(INSTRUCTIONS FOR THE TASK) Filter the entries that follow, copying every line in which the word "cleared" appears.

Stored data entries
■ ■ ■ ■ ■ ■ ■

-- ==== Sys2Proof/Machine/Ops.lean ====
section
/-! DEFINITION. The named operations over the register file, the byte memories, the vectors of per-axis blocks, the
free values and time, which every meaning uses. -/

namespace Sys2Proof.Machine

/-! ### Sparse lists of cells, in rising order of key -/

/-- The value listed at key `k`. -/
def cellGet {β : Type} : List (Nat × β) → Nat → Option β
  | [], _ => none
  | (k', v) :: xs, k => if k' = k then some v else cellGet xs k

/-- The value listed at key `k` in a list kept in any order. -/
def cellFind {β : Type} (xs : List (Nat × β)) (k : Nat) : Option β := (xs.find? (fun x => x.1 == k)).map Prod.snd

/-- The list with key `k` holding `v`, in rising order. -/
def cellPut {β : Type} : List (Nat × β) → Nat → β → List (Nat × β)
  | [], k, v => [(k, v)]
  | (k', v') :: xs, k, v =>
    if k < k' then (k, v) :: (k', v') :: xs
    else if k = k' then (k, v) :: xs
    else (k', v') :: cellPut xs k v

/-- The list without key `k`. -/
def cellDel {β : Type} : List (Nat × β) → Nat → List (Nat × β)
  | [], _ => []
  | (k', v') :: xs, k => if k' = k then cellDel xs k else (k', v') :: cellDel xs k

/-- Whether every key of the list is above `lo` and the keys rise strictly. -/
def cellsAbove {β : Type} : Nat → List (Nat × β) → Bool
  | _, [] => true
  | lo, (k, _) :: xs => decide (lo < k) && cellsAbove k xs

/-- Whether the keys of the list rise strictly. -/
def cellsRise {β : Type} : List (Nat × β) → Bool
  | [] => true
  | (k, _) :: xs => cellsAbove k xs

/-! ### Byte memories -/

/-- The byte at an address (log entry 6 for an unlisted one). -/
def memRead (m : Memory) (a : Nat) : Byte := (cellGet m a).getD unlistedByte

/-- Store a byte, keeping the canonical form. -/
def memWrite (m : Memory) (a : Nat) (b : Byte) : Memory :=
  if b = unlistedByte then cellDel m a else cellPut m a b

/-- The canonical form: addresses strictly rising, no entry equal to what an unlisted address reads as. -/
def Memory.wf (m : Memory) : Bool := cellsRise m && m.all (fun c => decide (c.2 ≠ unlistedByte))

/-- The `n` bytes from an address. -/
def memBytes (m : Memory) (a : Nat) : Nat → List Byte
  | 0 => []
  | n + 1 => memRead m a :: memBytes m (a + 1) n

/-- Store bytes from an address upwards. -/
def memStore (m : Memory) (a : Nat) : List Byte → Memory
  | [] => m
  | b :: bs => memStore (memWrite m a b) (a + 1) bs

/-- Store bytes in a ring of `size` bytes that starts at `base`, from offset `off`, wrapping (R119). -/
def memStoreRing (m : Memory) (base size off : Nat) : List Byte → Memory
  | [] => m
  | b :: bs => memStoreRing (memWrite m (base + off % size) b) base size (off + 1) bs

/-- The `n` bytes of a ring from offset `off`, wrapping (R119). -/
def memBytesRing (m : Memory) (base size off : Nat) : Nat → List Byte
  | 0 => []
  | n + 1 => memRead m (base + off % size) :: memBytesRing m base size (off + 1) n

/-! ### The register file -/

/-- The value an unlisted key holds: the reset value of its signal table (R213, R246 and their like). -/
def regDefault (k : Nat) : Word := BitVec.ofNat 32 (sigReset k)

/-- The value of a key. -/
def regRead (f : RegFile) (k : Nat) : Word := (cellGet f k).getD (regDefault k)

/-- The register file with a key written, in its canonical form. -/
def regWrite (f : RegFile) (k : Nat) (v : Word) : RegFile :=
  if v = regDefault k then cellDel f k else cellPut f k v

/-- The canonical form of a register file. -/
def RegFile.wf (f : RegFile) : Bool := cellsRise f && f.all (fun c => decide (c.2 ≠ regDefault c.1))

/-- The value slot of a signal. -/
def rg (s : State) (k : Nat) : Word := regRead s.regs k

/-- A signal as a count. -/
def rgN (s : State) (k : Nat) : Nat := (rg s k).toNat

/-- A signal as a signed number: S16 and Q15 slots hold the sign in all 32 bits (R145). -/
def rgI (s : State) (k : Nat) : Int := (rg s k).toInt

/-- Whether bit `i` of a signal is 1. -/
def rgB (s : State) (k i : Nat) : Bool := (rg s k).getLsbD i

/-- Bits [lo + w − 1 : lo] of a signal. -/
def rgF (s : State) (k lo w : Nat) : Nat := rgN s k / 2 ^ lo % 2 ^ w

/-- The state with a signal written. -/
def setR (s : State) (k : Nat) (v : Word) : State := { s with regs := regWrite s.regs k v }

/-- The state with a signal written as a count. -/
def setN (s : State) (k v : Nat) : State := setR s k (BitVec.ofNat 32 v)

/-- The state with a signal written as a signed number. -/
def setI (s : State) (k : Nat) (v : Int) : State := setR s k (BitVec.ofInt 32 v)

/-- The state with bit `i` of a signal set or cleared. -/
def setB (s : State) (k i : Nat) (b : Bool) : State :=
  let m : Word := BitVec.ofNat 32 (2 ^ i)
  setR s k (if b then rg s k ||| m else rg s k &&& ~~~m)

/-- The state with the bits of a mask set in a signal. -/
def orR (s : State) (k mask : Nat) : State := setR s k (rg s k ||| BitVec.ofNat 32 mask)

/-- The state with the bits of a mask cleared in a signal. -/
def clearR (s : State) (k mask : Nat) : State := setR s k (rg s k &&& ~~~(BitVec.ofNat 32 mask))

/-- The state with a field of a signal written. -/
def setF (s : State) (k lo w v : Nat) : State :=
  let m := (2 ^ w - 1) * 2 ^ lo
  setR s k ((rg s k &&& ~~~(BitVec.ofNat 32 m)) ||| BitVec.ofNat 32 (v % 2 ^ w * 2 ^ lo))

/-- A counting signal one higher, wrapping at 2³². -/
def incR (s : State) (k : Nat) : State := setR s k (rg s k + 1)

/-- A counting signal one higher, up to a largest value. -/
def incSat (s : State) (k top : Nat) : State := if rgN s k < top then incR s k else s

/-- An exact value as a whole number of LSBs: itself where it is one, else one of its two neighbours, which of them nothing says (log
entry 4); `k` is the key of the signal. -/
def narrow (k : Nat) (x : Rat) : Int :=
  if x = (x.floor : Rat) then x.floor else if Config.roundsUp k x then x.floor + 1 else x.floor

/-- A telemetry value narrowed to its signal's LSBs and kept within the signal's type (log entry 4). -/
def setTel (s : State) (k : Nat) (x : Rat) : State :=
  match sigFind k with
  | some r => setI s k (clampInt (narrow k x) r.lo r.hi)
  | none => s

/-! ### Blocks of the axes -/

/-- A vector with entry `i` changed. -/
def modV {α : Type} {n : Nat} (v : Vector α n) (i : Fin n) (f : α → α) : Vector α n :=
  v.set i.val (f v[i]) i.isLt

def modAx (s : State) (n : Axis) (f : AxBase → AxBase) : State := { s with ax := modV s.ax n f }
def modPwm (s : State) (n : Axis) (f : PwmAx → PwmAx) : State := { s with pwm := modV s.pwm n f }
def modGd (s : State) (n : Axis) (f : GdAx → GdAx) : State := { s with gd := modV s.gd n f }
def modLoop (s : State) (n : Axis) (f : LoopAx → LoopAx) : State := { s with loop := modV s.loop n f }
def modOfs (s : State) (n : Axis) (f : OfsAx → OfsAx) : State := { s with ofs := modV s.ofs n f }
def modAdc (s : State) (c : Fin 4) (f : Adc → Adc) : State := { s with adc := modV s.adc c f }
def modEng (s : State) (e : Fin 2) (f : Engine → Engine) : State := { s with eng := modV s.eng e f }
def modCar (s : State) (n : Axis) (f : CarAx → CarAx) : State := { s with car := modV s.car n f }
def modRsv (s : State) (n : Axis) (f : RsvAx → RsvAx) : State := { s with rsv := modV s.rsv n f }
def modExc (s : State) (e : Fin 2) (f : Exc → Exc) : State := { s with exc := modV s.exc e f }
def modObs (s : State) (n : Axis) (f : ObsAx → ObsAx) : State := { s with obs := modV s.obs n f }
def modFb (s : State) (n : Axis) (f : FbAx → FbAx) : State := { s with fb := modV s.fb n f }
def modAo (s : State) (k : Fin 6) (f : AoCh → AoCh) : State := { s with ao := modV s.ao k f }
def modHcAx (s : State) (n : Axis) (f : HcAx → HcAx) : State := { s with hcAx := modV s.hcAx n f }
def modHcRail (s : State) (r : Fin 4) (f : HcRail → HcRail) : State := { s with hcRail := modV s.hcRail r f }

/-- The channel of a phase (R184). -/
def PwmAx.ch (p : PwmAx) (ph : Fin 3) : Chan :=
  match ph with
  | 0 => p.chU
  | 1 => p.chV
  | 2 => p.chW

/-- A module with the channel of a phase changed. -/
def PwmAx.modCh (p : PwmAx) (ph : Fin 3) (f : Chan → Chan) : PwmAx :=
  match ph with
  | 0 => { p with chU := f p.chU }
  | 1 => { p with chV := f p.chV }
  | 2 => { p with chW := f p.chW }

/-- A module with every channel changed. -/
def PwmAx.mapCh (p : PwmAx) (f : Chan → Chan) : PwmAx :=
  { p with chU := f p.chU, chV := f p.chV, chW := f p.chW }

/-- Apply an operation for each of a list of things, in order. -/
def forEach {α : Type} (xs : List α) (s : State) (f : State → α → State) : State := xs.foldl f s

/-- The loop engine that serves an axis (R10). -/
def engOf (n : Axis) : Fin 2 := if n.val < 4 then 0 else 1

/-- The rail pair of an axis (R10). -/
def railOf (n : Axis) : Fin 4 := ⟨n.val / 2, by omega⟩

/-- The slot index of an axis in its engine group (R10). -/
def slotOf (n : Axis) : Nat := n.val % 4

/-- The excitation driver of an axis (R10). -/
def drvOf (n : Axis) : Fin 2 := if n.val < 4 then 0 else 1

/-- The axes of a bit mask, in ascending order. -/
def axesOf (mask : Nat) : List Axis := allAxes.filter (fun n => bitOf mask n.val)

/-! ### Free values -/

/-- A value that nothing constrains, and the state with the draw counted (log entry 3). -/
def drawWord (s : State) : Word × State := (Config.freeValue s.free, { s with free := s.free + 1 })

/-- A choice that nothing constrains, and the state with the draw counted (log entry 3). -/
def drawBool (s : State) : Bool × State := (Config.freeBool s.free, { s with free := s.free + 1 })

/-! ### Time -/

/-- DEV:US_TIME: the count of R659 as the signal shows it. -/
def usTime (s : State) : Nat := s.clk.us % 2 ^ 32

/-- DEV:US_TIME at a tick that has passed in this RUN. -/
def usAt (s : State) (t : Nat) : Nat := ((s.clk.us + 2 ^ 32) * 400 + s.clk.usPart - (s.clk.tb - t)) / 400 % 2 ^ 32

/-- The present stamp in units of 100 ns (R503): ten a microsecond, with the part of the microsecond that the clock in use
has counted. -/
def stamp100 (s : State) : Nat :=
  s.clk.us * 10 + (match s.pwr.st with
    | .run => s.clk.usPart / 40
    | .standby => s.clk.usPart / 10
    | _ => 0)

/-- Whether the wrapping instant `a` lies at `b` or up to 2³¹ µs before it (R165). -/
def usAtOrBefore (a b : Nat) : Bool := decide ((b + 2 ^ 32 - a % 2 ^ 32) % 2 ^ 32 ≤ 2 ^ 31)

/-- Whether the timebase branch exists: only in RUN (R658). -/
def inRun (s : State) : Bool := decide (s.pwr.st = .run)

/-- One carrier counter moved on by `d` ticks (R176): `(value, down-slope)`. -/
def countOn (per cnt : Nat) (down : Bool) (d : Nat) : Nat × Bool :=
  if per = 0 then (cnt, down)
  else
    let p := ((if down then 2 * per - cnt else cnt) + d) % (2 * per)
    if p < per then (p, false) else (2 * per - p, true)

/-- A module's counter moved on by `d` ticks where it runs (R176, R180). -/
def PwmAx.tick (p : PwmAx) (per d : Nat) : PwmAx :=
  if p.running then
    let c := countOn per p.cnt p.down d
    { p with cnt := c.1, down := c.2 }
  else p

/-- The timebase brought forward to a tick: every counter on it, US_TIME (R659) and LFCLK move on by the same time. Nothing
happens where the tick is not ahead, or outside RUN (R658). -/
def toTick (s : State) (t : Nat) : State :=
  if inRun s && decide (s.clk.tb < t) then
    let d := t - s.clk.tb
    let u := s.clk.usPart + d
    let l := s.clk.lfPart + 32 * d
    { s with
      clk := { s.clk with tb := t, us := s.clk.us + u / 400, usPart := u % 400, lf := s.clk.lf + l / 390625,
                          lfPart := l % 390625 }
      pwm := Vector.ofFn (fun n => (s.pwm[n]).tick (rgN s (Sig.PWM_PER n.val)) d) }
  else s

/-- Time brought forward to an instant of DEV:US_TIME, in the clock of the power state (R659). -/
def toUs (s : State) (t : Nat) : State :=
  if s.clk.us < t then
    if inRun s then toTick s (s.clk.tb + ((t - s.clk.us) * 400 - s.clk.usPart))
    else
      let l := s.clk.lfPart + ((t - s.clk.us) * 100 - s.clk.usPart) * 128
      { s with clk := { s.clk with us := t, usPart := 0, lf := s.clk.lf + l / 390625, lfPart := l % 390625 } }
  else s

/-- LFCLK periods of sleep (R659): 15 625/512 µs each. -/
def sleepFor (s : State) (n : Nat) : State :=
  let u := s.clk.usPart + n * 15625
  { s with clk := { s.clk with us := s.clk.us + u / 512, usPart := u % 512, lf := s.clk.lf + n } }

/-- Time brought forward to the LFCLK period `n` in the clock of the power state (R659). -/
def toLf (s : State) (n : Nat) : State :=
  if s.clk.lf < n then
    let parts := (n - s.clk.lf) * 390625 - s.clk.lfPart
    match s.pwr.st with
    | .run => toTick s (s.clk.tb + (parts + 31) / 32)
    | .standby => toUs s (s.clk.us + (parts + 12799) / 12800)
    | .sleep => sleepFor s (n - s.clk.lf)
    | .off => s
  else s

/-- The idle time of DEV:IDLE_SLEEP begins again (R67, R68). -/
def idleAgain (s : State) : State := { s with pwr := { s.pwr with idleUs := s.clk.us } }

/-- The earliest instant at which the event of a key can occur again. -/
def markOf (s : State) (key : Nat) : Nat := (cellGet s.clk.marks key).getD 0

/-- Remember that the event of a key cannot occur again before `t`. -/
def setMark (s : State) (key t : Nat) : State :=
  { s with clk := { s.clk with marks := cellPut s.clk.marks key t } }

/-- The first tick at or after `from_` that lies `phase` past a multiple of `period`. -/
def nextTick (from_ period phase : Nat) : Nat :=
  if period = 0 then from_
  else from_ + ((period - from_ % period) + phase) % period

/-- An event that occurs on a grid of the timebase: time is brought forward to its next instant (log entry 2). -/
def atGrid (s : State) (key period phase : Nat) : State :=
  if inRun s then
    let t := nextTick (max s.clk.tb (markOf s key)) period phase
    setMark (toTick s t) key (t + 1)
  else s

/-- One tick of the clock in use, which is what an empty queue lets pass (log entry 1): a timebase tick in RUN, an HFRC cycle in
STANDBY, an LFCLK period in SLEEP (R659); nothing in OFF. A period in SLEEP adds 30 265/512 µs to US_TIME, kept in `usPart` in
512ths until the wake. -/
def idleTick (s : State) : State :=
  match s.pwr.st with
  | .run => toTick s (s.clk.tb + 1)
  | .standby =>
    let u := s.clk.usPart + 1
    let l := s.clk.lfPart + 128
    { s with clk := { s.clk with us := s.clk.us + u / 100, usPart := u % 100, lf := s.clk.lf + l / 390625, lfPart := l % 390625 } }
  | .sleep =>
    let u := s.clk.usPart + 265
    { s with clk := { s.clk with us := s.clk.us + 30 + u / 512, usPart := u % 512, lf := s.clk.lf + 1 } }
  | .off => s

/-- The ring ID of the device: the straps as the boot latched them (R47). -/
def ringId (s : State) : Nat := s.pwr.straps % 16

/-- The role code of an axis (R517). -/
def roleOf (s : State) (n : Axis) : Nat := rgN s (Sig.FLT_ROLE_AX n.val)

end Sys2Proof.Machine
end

■ ■ ■ ■ ■ ■ ■

(SOLUTION TO THE EXERCISE)
/-- The state with bit `i` of a signal set or cleared. -/
/-- The state with the bits of a mask cleared in a signal. -/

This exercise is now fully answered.